I always knew that Stephanie Meyer, author of the inexplicably popular Twilight series, was a fan of Buffy the Vampire Slayer, and that in crafting her quadrilogy, the knowledge of Buffy-lore was seeping into her writing, but it’s easy to forget this when dealing with a mythology that turns vampires into puppy dogs. And then you watch Season Three of Buffy during Marathon Monday because you have the day off and the idea of starting to study for finals is overwhelming. And you begin to notice something: Joss Whedon could be to blame for every “Edward!” screaming teenager in this country. Specifically Season Three gave birth to a lot of the stuff that was so prevalent in Twilight. (Spoilers for both Buffy and Twilight abound!).
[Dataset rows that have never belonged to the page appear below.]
-- ==== Sys2Proof/Machine/Mover.lean ====
section
/-! DEFINITION. What the steps of the data mover do: copies, sends, reductions, HBM requests, scatters, narrow writes and counter snapshots (R95 to R99), and the packet header (R29). -/

namespace Sys2Proof.Machine

/-! ### The header of R29 -/


def hdrField (h : Nat) : Nat := bits h 63 57
def hdrRow (h : Nat) : Nat := bits h 56 52
def hdrCol (h : Nat) : Nat := bits h 51 47
def hdrKind (h : Nat) : Nat := bits h 46 44
def hdrAccf (h : Nat) : Bool := bit h 43
def hdrPfmt (h : Nat) : Nat := bits h 42 41
def hdrLen (h : Nat) : Nat := bits h 40 37
def hdrRid (h : Nat) : Nat := bits h 36 33
def hdrCtr (h : Nat) : Nat := bits h 32 28
def hdrSpad (h : Nat) : Nat := bits h 27 12
def hdrScale (h : Nat) : Nat := bits h 11 4
/-- The endpoint id of a packet for an edge endpoint (R29, R30). -/
def hdrEndpoint (h : Nat) : Nat := hdrRow h * 32 + hdrCol h
/-- The destination core of a packet, as a key. -/
def hdrCore (h : Nat) : Nat := hdrField h * 1024 + hdrRow h * 32 + hdrCol h

/-- Route-table entry fields (R95). -/
def routeHdr (e : Nat) : Nat := bits e 127 64
def routeStride (e : Nat) : Nat := bits e 63 48
def routeLocal (e : Nat) : Bool := bit e 47

def Core.route (c : Core) (i : Nat) : Nat := AMap.get 0 c.routes i

/-! ### Egress (R66) -/

def flitCount (ps : List Packet) : Nat := ps.foldl (fun n p => n + p.flits.length) 0

/-- The egress room check: too little room for the packet holds the core (R66, R96). -/
def egressReady (c : Core) (flits : Nat) : Except StepStop Unit :=
  if flitCount c.egress + flits > 64 then .error (.hold (.egress flits) []) else .ok ()

/-- What a step that sends waits for: the handles it reads through and, for so many flits, egress room (R66, R68, R76). -/
def sendReady (c : Core) (handles : List Nat) (flits : Nat) : Except StepStop Unit :=
  holdFor ((handles.filter c.mustFill).map StallCause.guard ++ if flits > 0 && flitCount c.egress + flits > 64 then [.egress flits] else [])

/-- Puts a packet into the egress queue. -/
def Core.send (c : Core) (k hdr : Nat) (flits : List Row) : Core :=
  { c with egress := c.egress ++ [⟨k, BitVec.ofNat 64 hdr, flits⟩] }

/-- The rows a LOCAL route writes instead of sending, from a row onward (R95). -/
def localWrites (row : Nat) (data : List Row) : Except StepStop (List (Nat × Row)) :=
  if row + data.length > spadRows then .error (.void codeBounds row)
  else .ok ((List.range data.length).zip data |>.map fun p => (row + p.1, p.2))

/-- Sends rows by a route entry, or writes them locally when LOCAL is set, one row a cycle from cycle `from_` on; a false predicate suppresses either (R78, R95). -/
def sendOrWrite (k route row pred : Nat) (data : List Row) (reads : List Nat) (claims : List (Nat × Nat)) (from_ : Nat) (c : Core) : Except StepStop Eff := do
  let e := c.route route
  let ok := c.commits pred
  if routeLocal e then
    let ws ← localWrites row data
    pure { core := c.suppressed pred, reads := reads, writes := if ok then ws else [], claims := claims ++ portClaims from_ 1 (ws.map (·.1)) }
  else
    let hdr := setBits (setBits (routeHdr e) 40 37 (data.length - 1)) 27 12 row
    pure { core := (if ok then c.send k hdr data else c).suppressed pred, reads := reads, claims := claims }

/-! ### The steps -/

def dcpyStep (k hs xs hd xd n pred : Nat) (s : State) (c : Core) : Except StepStop Eff := do
  let r ← readRows s k c hs (c.xreg xs) n
  let ws ← writeRows c hd (c.xreg xd) r.1
  pure { core := c.suppressed pred, reads := r.2, writes := if c.commits pred then ws else [],
         claims := readClaims (c.handle hs) 0 4 r.2 ++
           (if hMode (c.handle hs) = 3 then portClaims (c.lat 11) 1 (ws.map (·.1)) else portClaims (c.rowsLatency r.2) 4 (ws.map (·.1))) }

/-- DSEND: one packet of len + 1 rows, at template ROW plus the offset in X[xd] (R95, R96). -/
def dsendStep (k hs xs route xd len pred : Nat) (s : State) (c : Core) : Except StepStop Eff := do
  let e := c.route route
  sendReady c [hs] (if routeLocal e then 0 else len + 1)
  let r ← readRows s k c hs (c.xreg xs) (len + 1)
  sendOrWrite k route ((hdrSpad (routeHdr e) + c.xreg xd) % 65536) pred r.1 r.2 (readClaims (c.handle hs) 0 4 r.2) (c.rowsLatency r.2 + 1) c

/-- DRED: one reduction block; its rows and SCALE by PFMT (R31's section, R95, R96). -/
def dredStep (k hs xs route xd pred : Nat) (s : State) (c : Core) : Except StepStop Eff := do
  let t := routeHdr (c.route route)
  let n := if hdrPfmt t = 0 then 2 else 1
  sendReady c [hs] n
  let r ← readRows s k c hs (c.xreg xs) n
  let row := packRows r.1
  let flits := if hdrPfmt t = 2 then [BitVec.ofNat 512 (row % 2 ^ 256)] else r.1
  let h1 := setBits (setBits t 40 37 (n - 1)) 27 12 (hdrSpad t + c.xreg xd)
  let h2 := if hdrPfmt t = 2 then setBits h1 11 4 (row >>> 256) else h1
  pure { core := (if c.commits pred then c.send k h2 flits else c).suppressed pred, reads := r.2, claims := readClaims (c.handle hs) 0 4 r.2 }

/-- DQGET and DQPUT: a descriptor, with len rows of write data, as one packet (R96). -/
def dqStep (k hs xs route xd len pred : Nat) (s : State) (c : Core) : Except StepStop Eff := do
  let t := routeHdr (c.route route)
  sendReady c [hs] (len + 1)
  let r ← readRows s k c hs (c.xreg xs) (len + 1)
  let hdr := setBits (setBits t 40 37 len) 27 12 (hdrSpad t + c.xreg xd)
  pure { core := (if c.commits pred then c.send k hdr r.1 else c).suppressed pred, reads := r.2, claims := readClaims (c.handle hs) 0 4 r.2 }

/-- DSCAT: rows to template ROW + p * PSTRIDE, p from the index word; 0xFFFF moves nothing (R96).  DESIGN CHOICE: the guard of the source handle holds the step before the index word is known, so also when the word turns out to hold no slot. -/
def dscatStep (k hs xs route hi xi pred : Nat) (s : State) (c : Core) : Except StepStop Eff := do
  let e := c.route route
  let n := hdrLen (routeHdr e) + 1
  sendReady c [hs, hi] (if routeLocal e then 0 else n)
  let i := c.xreg xi
  let lr ← readRows s k c hi (i / 16) 1
  let listClaims := readClaims (c.handle hi) 0 4 lr.2
  let p := packRows lr.1 >>> (32 * (i % 16) + 16) % 65536
  if p = 0xFFFF then pure { core := c.suppressed pred, reads := lr.2, claims := listClaims }
  else
    let r ← readRows s k c hs (c.xreg xs) n
    sendOrWrite k route ((hdrSpad (routeHdr e) + p * routeStride e) % 65536) pred r.1 (lr.2 ++ r.2)
      (listClaims ++ readClaims (c.handle hs) (c.rowsLatency lr.2) 4 r.2) (c.rowsLatency lr.2 + c.rowsLatency r.2 + 1) c

/-- DNW: one 16-byte lane through the gather buffer; with every entry in use it is a GATHER_FULL fault (R71, R96). -/
def dnwStep (k hs xs hd xd a b pred : Nat) (s : State) (c : Core) : Except StepStop Eff := do
  let r ← readRows s k c hs (c.xreg xs) 1
  let claims := readClaims (c.handle hs) 0 4 r.2
  let row ← storedRow (c.handle hd) (c.xreg xd)
  let lane := packRows r.1 >>> (128 * a) % 2 ^ 128
  if !c.commits pred then pure { core := c.suppressed pred, reads := r.2, claims := claims }
  else if c.gather.length ≥ 64 && (c.gatherEntry row).isNone then .error (.void codeGather row)
  else pure { core := c, reads := r.2, claims := claims, narrow := [(row, BitVec.ofNat 512 (lane <<< (128 * b)), 0xFFFF <<< (16 * b))] }

/-- The row DCTR writes (R99, R427). -/
def snapshotRow (s : State) (k sel : Nat) (c : Core) : Row :=
  if sel = 0 then BitVec.ofNat 512 (packLanes 16 ((List.range 32).map c.counter))
  else if sel = 1 then
    (if c.figureRead then
      let now := c.perf.toCycle (c.cycle + 1 - if c.owes then c.owedCyc else 0)
      BitVec.ofNat 512 (packLanes 64 ((List.range 8).map fun i => AMap.get 0 now.ctr i))
    else 0)
  else rowOfFields [(0, 8, s.waferTime), (8, 8, s.beatNow), (16, 1, s.reg 0x3005 (s.physField (k / 1024) + 1))]

def dctrStep (k h x sel pred : Nat) (s : State) (c : Core) : Except StepStop Eff := do
  let ws ← writeRows c h (c.xreg x) [snapshotRow s k sel c]
  pure { core := c.suppressed pred, writes := if c.commits pred then ws else [], claims := portClaims 1 4 (ws.map (·.1)) }

end Sys2Proof.Machine
end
- Season Three is the season in which Buffy and Angel are still together, but are also both aware that sex would lead to, you know, the world ending and all that jazz, so there’s lots of handholding and frustrated smoochings. It’s all about the frustrations of chastity and the temptations of sex. Specifically, this struck me during the “Prom” episode, where Buffy and Angel woke up in bed together fully clothed and semi-chaste. In Twilight, Edward’s an old fashion boy terrified of unleashing his inner demon by having sex with Bella (at least before marriage!), and when he finally does it nearly kills her, and leads not so much to the world ending as it does to the ending of Bella’s world.
- In the same “Prom” episode, Angel tells Buffy he has to leave her because they’ll only cause each other pain, and because she’ll eventually want the whole kids, real-world thing. In Twilight news, Book Two New Moon finds Edward leaving Bella with much the same speech, although Bella, unlike Buffy, is a petulant child about it and weeps for months rather than killing hellbeasts (way more therapeutic).
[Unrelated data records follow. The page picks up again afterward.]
-- ==== Sys2Proof/Machine/LoadCheck.lean ====
section
/-! DEFINITION. The checks of a load, in the order of R206. -/

namespace Sys2Proof.Machine

/-! ### Failing checks -/

/-- A failed check: status, check code, detail. -/
abbrev LoadFail := Nat × Nat × Nat

/-- The first failure of a list. -/
def firstFail {α : Type} : List (Option α) → Option α
  | [] => none
  | some f :: _ => some f
  | none :: r => firstFail r

/-- The value of a failure, unless the condition holds. -/
def need {α : Type} (ok : Bool) (v : α) : Option α := if ok then none else some v

/-- A failure of signature status with its check code. -/
def sigFail (code : Nat) (d : Option Nat) : Option LoadFail := d.map fun v => (0x43, code, v)

/-- What the checks read: the state, the slot, the binary and its manifest, and the other resident binary. -/
structure LoadCtx where
  s : State
  slot : Nat
  m : Model
  other : Option Model

def LoadCtx.b (c : LoadCtx) (off n : Nat) : Nat := c.s.bin c.m off n
/-- n bytes of the binary are zero. -/
def LoadCtx.zero (c : LoadCtx) (off n : Nat) : Bool := (c.s.staged c.m.region off n).all (· == 0)

/-! ### Steps 1 and 2 -/

/-- The bytes of a signature prefix and signature. -/
def sigBytes : Nat := 8 + 2820

/-- A signature prefix and signature after `len` bytes of an object (R203): prefix, zeros, key slot enrolled, signature over everything up to the prefix's end. -/
def signatureGood (s : State) (body : List Byte) : Bool :=
  let len := body.length - sigBytes
  let pre := slice body len 8
  body.length ≥ sigBytes && pre.take 4 == ascii "XSIG" && field pre 4 1 < 4 && (pre.drop 5).all (· == 0) &&
    !(s.enrolled (field pre 4 1)).isEmpty &&
    xmssVerify (s.enrolled (field pre 4 1)) (body.take (len + 8)) (body.drop (len + 8))

/-- The whole staged binary. -/
def LoadCtx.bytes (c : LoadCtx) : List Byte := c.s.staged c.m.region 0 c.m.blen

def step1 (c : LoadCtx) : Option LoadFail := need (shake256 32 c.bytes == c.m.digest) (0x43, 0, 0)
def step2 (c : LoadCtx) : Option LoadFail := need (signatureGood c.s c.bytes) (0x43, 0, c.b (c.m.blen - sigBytes + 4) 1)

/-! ### Step 3: header, sections, pools (R198 to R202, R32, R272, R356) -/

def headerFault (c : LoadCtx) : Option Nat :=
  let b := c.b
  firstFail [need (c.s.staged c.m.region 0 4 == ascii "CRCH") 0, need (b 4 2 == 1) 4, need (b 6 1 == boolNat (c.slot == 1)) 6,
    need (1 ≤ b 7 1 && b 7 1 ≤ 8) 7, need (b 12 4 == 256 + 16 * b 8 4) 12,
    need (b 12 4 ≤ b 16 8 && b 16 8 + sigBytes == c.m.blen && c.m.blen ≤ 2 ^ 30) 16,
    need (1 ≤ b 88 4 && b 88 4 ≤ 131072) 88, need (16 ≤ b 92 2 && b 92 2 ≤ 4096 && b 92 2 % 16 == 0) 92,
    need (1 ≤ b 94 2 && b 94 2 ≤ 64) 94, need (1 ≤ b 98 2 && b 98 2 ≤ 256) 98, need (c.zero 103 1) 103,
    need (b 110 1 == c.s.groupSize) 110, need (b 111 1 == c.s.groupMember) 111, need (b 122 2 != 0) 122,
    need (c.zero 124 4) 124, need (c.zero 192 64) 192]

/-- A section-table entry: type, length, offset, and where its entry stands. -/
structure SecEntry where
  typ : Nat
  len : Nat
  off : Nat
  at_ : Nat

def LoadCtx.sections (c : LoadCtx) : List SecEntry :=
  (List.range (c.b 8 4)).map fun k => let o := 256 + 16 * k; ⟨c.b o 2, c.b (o + 4) 4, c.b (o + 8) 8, o⟩

def sectionFault (c : LoadCtx) (before : List SecEntry) (e : SecEntry) : Option Nat :=
  firstFail [need (1 ≤ e.typ && e.typ ≤ 14 && !before.any fun f => f.typ == e.typ) e.at_, need (c.zero (e.at_ + 2) 2) (e.at_ + 2),
    need (c.b 12 4 ≤ e.off && e.off % 64 == 0 && e.off + e.len ≤ c.b 16 8) (e.at_ + 8),
    need (before.all fun f => e.off + e.len ≤ f.off || f.off + f.len ≤ e.off) (e.at_ + 8)]

def sectionFaults (c : LoadCtx) : List SecEntry → List SecEntry → Option Nat
  | _, [] => none
  | before, e :: es => (sectionFault c before e).or (sectionFaults c (e :: before) es)

/-- The gap after an offset, up to the next section with bytes or the signature prefix, is zero (R198). -/
def gapFault (c : LoadCtx) (o : Nat) : Option Nat :=
  let next := ((c.sections.filter fun e => e.len != 0).map (·.off)).foldl (fun a f => if f ≥ o then min a f else a) (c.b 16 8)
  need (c.zero o (next - o)) o

def mandatory : List Nat := [1, 2, 3, 6, 9, 0xB, 0xD]

def tableFault (c : LoadCtx) : Option Nat :=
  firstFail [sectionFaults c [] c.sections, need (mandatory.all fun t => c.sections.any fun e => e.typ == t) 256,
    firstFail ((c.b 12 4 :: c.sections.map fun e => e.off + e.len).map (gapFault c))]

def LoadCtx.len (c : LoadCtx) (t : Nat) : Nat := c.s.secLen c.m t
def LoadCtx.off (c : LoadCtx) (t : Nat) : Nat := c.s.secOff c.m t

/-- Figures of the pool: how many, and whether the last ends with the section. -/
def figureCount (c : LoadCtx) : Nat → Nat → Nat → Option Nat
  | 0, _, n => some n
  | k + 1, o, n =>
    if o = c.off 2 + c.len 2 then some n
    else if o + 4 > c.off 2 + c.len 2 || o + 4 + 16 * c.b o 4 > c.off 2 + c.len 2 then none
    else figureCount c k (o + 4 + 16 * c.b o 4) (n + 1)

def syncTables (c : LoadCtx) : Nat := if c.len 5 = 0 then 0 else c.b (c.off 5) 4

/-- The serving block of a record (R202): the zero bytes, and the ranges of what is read there.  DEDUCED (log 183): the block is part of the CONFIG pool, so that step 3 judges it; on a core that is no entry core, or whose staging engine is off, the bytes of the ring that it has not are not judged, as those of its handle. -/
def servingFault (c : LoadCtx) (r : CoreRec) : Option Nat :=
  let o := c.s.configOff c.m r + 640
  let within (off n lo hi : Nat) : Option Nat := need (lo ≤ c.b (o + off) n && c.b (o + off) n ≤ hi) (o + off)
  firstFail [within 0 2 0 1024,
    if r.flags / 2 % 2 = 1 && c.b (o + 2) 1 != 0xFF then firstFail [within 4 2 1 64, within 6 2 2 1023, within 8 1 0 31] else none,
    need (c.zero (o + 9) 1) (o + 9),
    if r.flags % 2 = 1 && c.b (o + 3) 1 != 0xFF then firstFail [within 10 2 1 4096, within 12 2 1 (c.b (o + 10) 2)] else none,
    need (c.zero (o + 14) 50) (o + 14)]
- In “Earshot,” Buffy acquires an aspect of a demon that causes her to be able to read minds. You can almost here Meyer’s wheels turning. In Twilight world, Edward becomes a mind reader. This, in and of itself, wouldn’t be all that interesting (Whedon has done many good things for the world of genre fiction, but I can’t credit him with inventing mind reading), but then we find out that while Buffy can hear the thoughts of her mother having sex with Giles (TWICE!) on a police car, she can’t hear Angel’s. It’s both a frustration, and a romantic moment when he promises to tell her anything she wants to know. Twilight would invert this.
- Vampires as absurdly beautiful sex gods. Neither Twilight nor Buffy can claim any original hold over the idea of sexy vampires, but with Angel and Spike, Buffy turned it into an art form that Twilight jumped from.
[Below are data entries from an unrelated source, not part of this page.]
-- ==== Sys2Proof/Machine/SharedMem.lean ====
section
/-! DEFINITION. The control network and the service crossbar (R35, R36, R43 to R49, R72). -/

namespace Sys2Proof.Machine

/-! ### The control network -/

/-- The wafer is held: a hold is complete, or released and not yet resumed (R36, R39). -/
def State.heldNow (s : State) : Bool :=
  match s.beat.hold with
  | .complete => true
  | .released _ => true
  | _ => false

/-- A core runs a figure. -/
def Core.runs (c : Core) : Bool := c.held.isSome || c.run == .issuing || c.run == .waitEdge

/-- A logical field runs a figure (R36). -/
def State.fieldRuns (s : State) (f : Nat) : Bool := !s.heldNow && s.cores.any fun kc => kc.1 / 1024 == f && kc.2.runs

/-- Replaces 32-bit part p of a wide register. -/
def setPart (w p v : Nat) : Nat := setBits w (32 * p + 31) (32 * p) v
def getPart (w p : Nat) : Nat := bits w (32 * p + 31) (32 * p)

/-- A register of R36 that is protected while the field runs. -/
def ctlGuarded : CtlReg → Bool
  | .windowData => true
  | .figureStore _ _ => true
  | .handle _ _ => true
  | .reduction _ _ => true
  | .exitTable _ _ => true
  | .pins _ => true
  | _ => false

/-- The register exists: its numbers are in range. -/
def ctlExists : CtlReg → Bool
  | .figureStore w p => w < 6144 && p < 4
  | .handle i p => i < 64 && p < 4
  | .reduction r p => r < 16 && p < 2
  | .exitTable e p => e < 1024 && p == 0
  | .pins p => p < 2
  | .counterLow k => k < 8
  | .counterHigh k => k < 8
  | _ => true

/-- The counters of a core up to the present cycle: CYCLES, and the HELD event of a wait that has not ended (R421, R425). -/
def State.countedCore (s : State) (key : Nat) : Core :=
  let c := s.core key
  let e := s.elapsed (s.physField (key / 1024))
  let c₁ := c.countWait (if c.run == .waitEdge then e - c.cycle else s.heldCycles key c)
  { c₁ with perf := c₁.perf.toCycle (e + 1) }

/-- A read of a register of a logical core: the core afterwards, and the value (none: an error response).  A counter's low half is read as it stands and latches its high half, counter by counter (R36).  DESIGN CHOICE: a window read of a row with an uncorrectable word answers the error and is neither counted in 0x4021 nor recorded in 0x4023.  DESIGN CHOICE (log 175): the spec does not say what a window access to a row at or beyond 51 200 does; a read, like a write, answers an error response and changes nothing. -/
def ctlRead (s : State) (key : Nat) (c : Core) : CtlReg → Core × Option Nat
  | .windowRow => (c, some c.winRow)
  | .windowOffset => (c, some c.winOff)
  | .windowData =>
    if c.winRow ≥ spadRows || c.rowBad c.winRow then (c, none)
    else (c.countRow c.winRow, some (getPart (s.unitRow key c c.winRow).toNat c.winOff))
  | .figureStore w p => (c, some (getPart (AMap.get 0 c.store w) p))
  | .handle i p => (c, some (getPart (c.handle i) p))
  | .reduction r p => (c, some (getPart (AMap.get 0 c.router r) p))
  | .exitTable e _ =>
    (c, some (match exitOf s (s.physField (key / 1024)) e with | some x => x.1 * 4 + x.2 | none => 0xFFFFFFFF))
  | .pins p => (c, some (getPart c.pins p))
  | .counterLow k =>
    let c := s.countedCore key
    ({ c with ctlHigh := AMap.put 0 c.ctlHigh k (AMap.get 0 c.perf.ctr k / 2 ^ 32) }, some (AMap.get 0 c.perf.ctr k % 2 ^ 32))
  | .counterHigh k => (c, some (AMap.get 0 c.ctlHigh k))
  | .eccCorrected => (c, some (c.corrected % 2 ^ 32))
  | .faultCode => (c, some c.faultCode)

/-- A write of a register of a logical core that is accepted.  A handle entry written over the network settles the guards (R67). -/
def ctlWrite (s : State) (key v : Nat) (c : Core) : CtlReg → Prog
  | .windowRow => setCore key { c with winRow := v % 65536 }
  | .windowOffset => setCore key { c with winOff := v % 16 }
  | .windowData => narrowWrite key c.winRow (BitVec.ofNat 512 (v * 2 ^ (32 * c.winOff))) (15 * 2 ^ (4 * c.winOff))
  | .figureStore w p => setCore key { c with store := AMap.put 0 c.store w (setPart (AMap.get 0 c.store w) p v) }
  | .handle i p => setCore key (Core.settleGuards { c with handles := AMap.put 0 c.handles i (setPart (c.handle i) p v) })
  | .reduction r p => setCore key { c with router := AMap.put 0 c.router r (setPart (AMap.get 0 c.router r) p v) }
  | .exitTable e _ => .one (.exit (s.physField (key / 1024) * 1024 + e) (v % 1024 + 1))
  | .pins p => setCore key { c with pins := setPart c.pins p v % 2 ^ 45 }
  | .counterLow _ => .done
  | .counterHigh _ => .done
  | .eccCorrected => setCore key { c with corrected := v }
  | .faultCode => setCore key { c with faultCode := v % 256 }

/-- A register that only counts: a write of it is answered with an error. -/
def ctlReadOnly : CtlReg → Bool
  | .counterLow _ => true
  | .counterHigh _ => true
  | _ => false

/-- The logical core at a physical position. -/
def coreAt (s : State) (pf prow pcol : Nat) : Option Nat :=
  (s.logicalField pf).bind fun f => (unmapCore s.repair f prow pcol).map fun rc => f * 1024 + rc.1 * 32 + rc.2

def answerCtl (m : Nat) (v : Option Nat) : Prog := .one (.ctlReply (some ⟨m, v.isNone, v.getD 0⟩))

/-- A write reaches one core, or is refused as R36 and R72 say.  DESIGN CHOICE (log 175): so is a window write of a row at or beyond 51 200, of which the spec is silent. -/
def ctlWriteOne (m key v : Nat) (reg : CtlReg) : Prog :=
  .get fun s =>
    if ctlReadOnly reg || (ctlGuarded reg && s.fieldRuns (key / 1024)) ||
        (reg == .windowData && (s.core key).winRow ≥ spadRows) then answerCtl m none
    else (ctlWrite s key v (s.core key) reg).andThen (answerCtl m (some 0))

/-- What the control network answers to one access.  An access with a parity error has no effect and is answered with an error (R35).  The spec names no register of the edge ring: a read of field 127 returns a free value, a write is answered and nothing that the spec names depends on it (DESIGN CHOICE). -/
def controlProg (m pf prow pcol : Nat) (reg : CtlReg) (op : CtlOp) : Prog :=
  if m > 5 then .fault (.noSuchUnit m)
  else if !(pf < 88 || pf = 127) then .fault (.noSuchUnit pf)
  else .get fun s =>
    if s.mcore m != 0 then .done
    else match op with
      | .parityError => answerCtl m none
      | .write v =>
        if pf = 127 then answerCtl m (some 0)
        else if !ctlExists reg then answerCtl m none
        else if prow = 31 && pcol = 31 then
          match s.logicalField pf with
          | none => answerCtl m (some 0)
          | some f => .each (List.range 576) fun i => ctlWriteOne m (f * 1024 + i / 24 * 32 + i % 24) v.toNat reg
        else if prow > 24 || pcol > 24 then answerCtl m none
        else match coreAt s pf prow pcol with
          | some key => ctlWriteOne m key v.toNat reg
          | none => answerCtl m (some 0)
      | .read =>
        if pf = 127 then drawFree fun v => answerCtl m (some (v % 2 ^ 32))
        else if !ctlExists reg || prow > 24 || pcol > 24 then answerCtl m none
        else match coreAt s pf prow pcol with
          | some key =>
            let r := ctlRead s key (s.core key) reg
            (setCore key r.1).andThen (answerCtl m r.2)
          | none => drawFree fun v => answerCtl m (some (v % 2 ^ 32))

/-- CONTROL_ACCESS: one 32-bit read or write.  A spare position holds no data: a write of it has no later effect, and what a read of it returns is open (R19). -/
def execControlAccess (m pf prow pcol : Nat) (reg : CtlReg) (op : CtlOp) (s : State) : Host.Outcome State Fault Refusal :=
  (controlProg m pf prow pcol reg op).run s

/-! ### The service crossbar -/

/-- An address in one of the request I/O rings: request ring, transmit ring, prompt pool, ring indexes (R45, R47). -/
def ringRegion (a : Nat) : Bool :=
  (0x500000 ≤ a && a < 0x510000) || (0x0EC00000 ≤ a && a < 0x0EF00000) || (0x0F500000 ≤ a && a < 0x10000000)

/-- The region permissions of R45; nobody but the appender writes the log ring, whose append slots are not addressed through this map (R318). -/
def mayReach (rq : Requester) (a : Nat) (write : Bool) : Bool :=
  match rq with
  | .rxDma _ => ringRegion a
  | .txDma _ => ringRegion a
  | _ => !(write && 0x0F000000 ≤ a && a < 0x0F400000)

/-- A good access: inside the 256 MiB, n bytes of one 64-byte row (R43). -/
def goodAccess (a n : Nat) : Bool := 8 ≤ n && n ≤ 64 && a % 64 + n ≤ 64 && a + n ≤ 0x10000000

def rqValid : Requester → Bool
  | .tumbler n => n < 24
  | .mcore n => n < 6
  | .rxDma e => e < 2
  | .txDma e => e < 2
  | .root => true

/-- The source number of a requester in a log entry (R318); a DMA engine has none and is logged by M0, which set its region. -/
def rqSrc : Requester → Nat
  | .tumbler n => 0x10 + n
  | .mcore n => n
  | .root => 0x30
  | _ => 0

def reply (rq : Requester) (error : Bool) (bytes : List Byte) : Prog := .one (.smReply (some ⟨rq, error, bytes⟩))

/-- The marked words of a run of bytes of shared memory. -/
def State.badWords (s : State) (a n : Nat) : List Nat := (s.smBad.filter fun kv => kv.2 && a < 8 * kv.1 + 8 && 8 * kv.1 < a + n).map (·.1)

/-- Every marked word of a run is logged with its address by a writer (R49); the words are written again or no longer used. -/
def logBadWords (src a n : Nat) : Prog :=
  .get fun s => .each (s.badWords a n) fun w => (Prog.one (.smBad w false)).andThen (appendOpen src openSmEcc (some (leBytes 4 (8 * w))))

/-- An access outside its region changes nothing, answers an error and is logged (R45). -/
def regionError (rq : Requester) (a : Nat) : Prog := (reply rq true []).andThen (appendOpen (rqSrc rq) openRegion (some (leBytes 4 a)))

end Sys2Proof.Machine
end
- The Xander-Jacob connection: wise cracking best friend? Check. Xander’s also the first person in Sunnydale to meet Buffy. So’s Jacob. Nearly overwhelming crush that will never be fully satisfied (and that often leads to the boy in question acting jealous and jerky)? Check. Except Xander shacks up with an ex-vengeance demon, where Jacob falls in love with a baby. But Anya’s kind of infantile in her… yeah there’s really no comparison. Xander even wants to kill Angel at the slightest provocation, kind of like the epic Werewolf v. Vampire feuding of Twilight, and Angel seems to return the aggression (In “Aggressions” while Angel fakes an attack of the Angeluses, he punches Xander in the face for pretty much no reason).
- Edward could not be more like Angel if he were played by David Boreanaz (at least the Angel who populated the Buffy-verse, he goes a little off path in Angel). From the old world values, the moody stare, the absurdly-well-coifed hair for a boy who supposedly can’t see his own reflection, straight on through to the penchant for creeper, stalker-hood when it comes to his beloved. In Season Three, in particular, Angel, with his intense guilt for Season Two’s baddyness, is all Edward’s moody pouting and frustrated sex drive (and let’s think about that family for a second –> Drusilla is Alice, the quirky sister. Spike is both Jasper,in his blood-lusting, and Emmet, in his wise cracking. And Darla is one hundred percent Rosalie, blond and beautiful and deadly, and holding a nearly unnatural thrall over Angel).
I could explain in detail just why the Whedon version of events is better, but that’s hardly the point. It sort of makes me love Twilight way more to think of it as the most famous fan fiction of all time.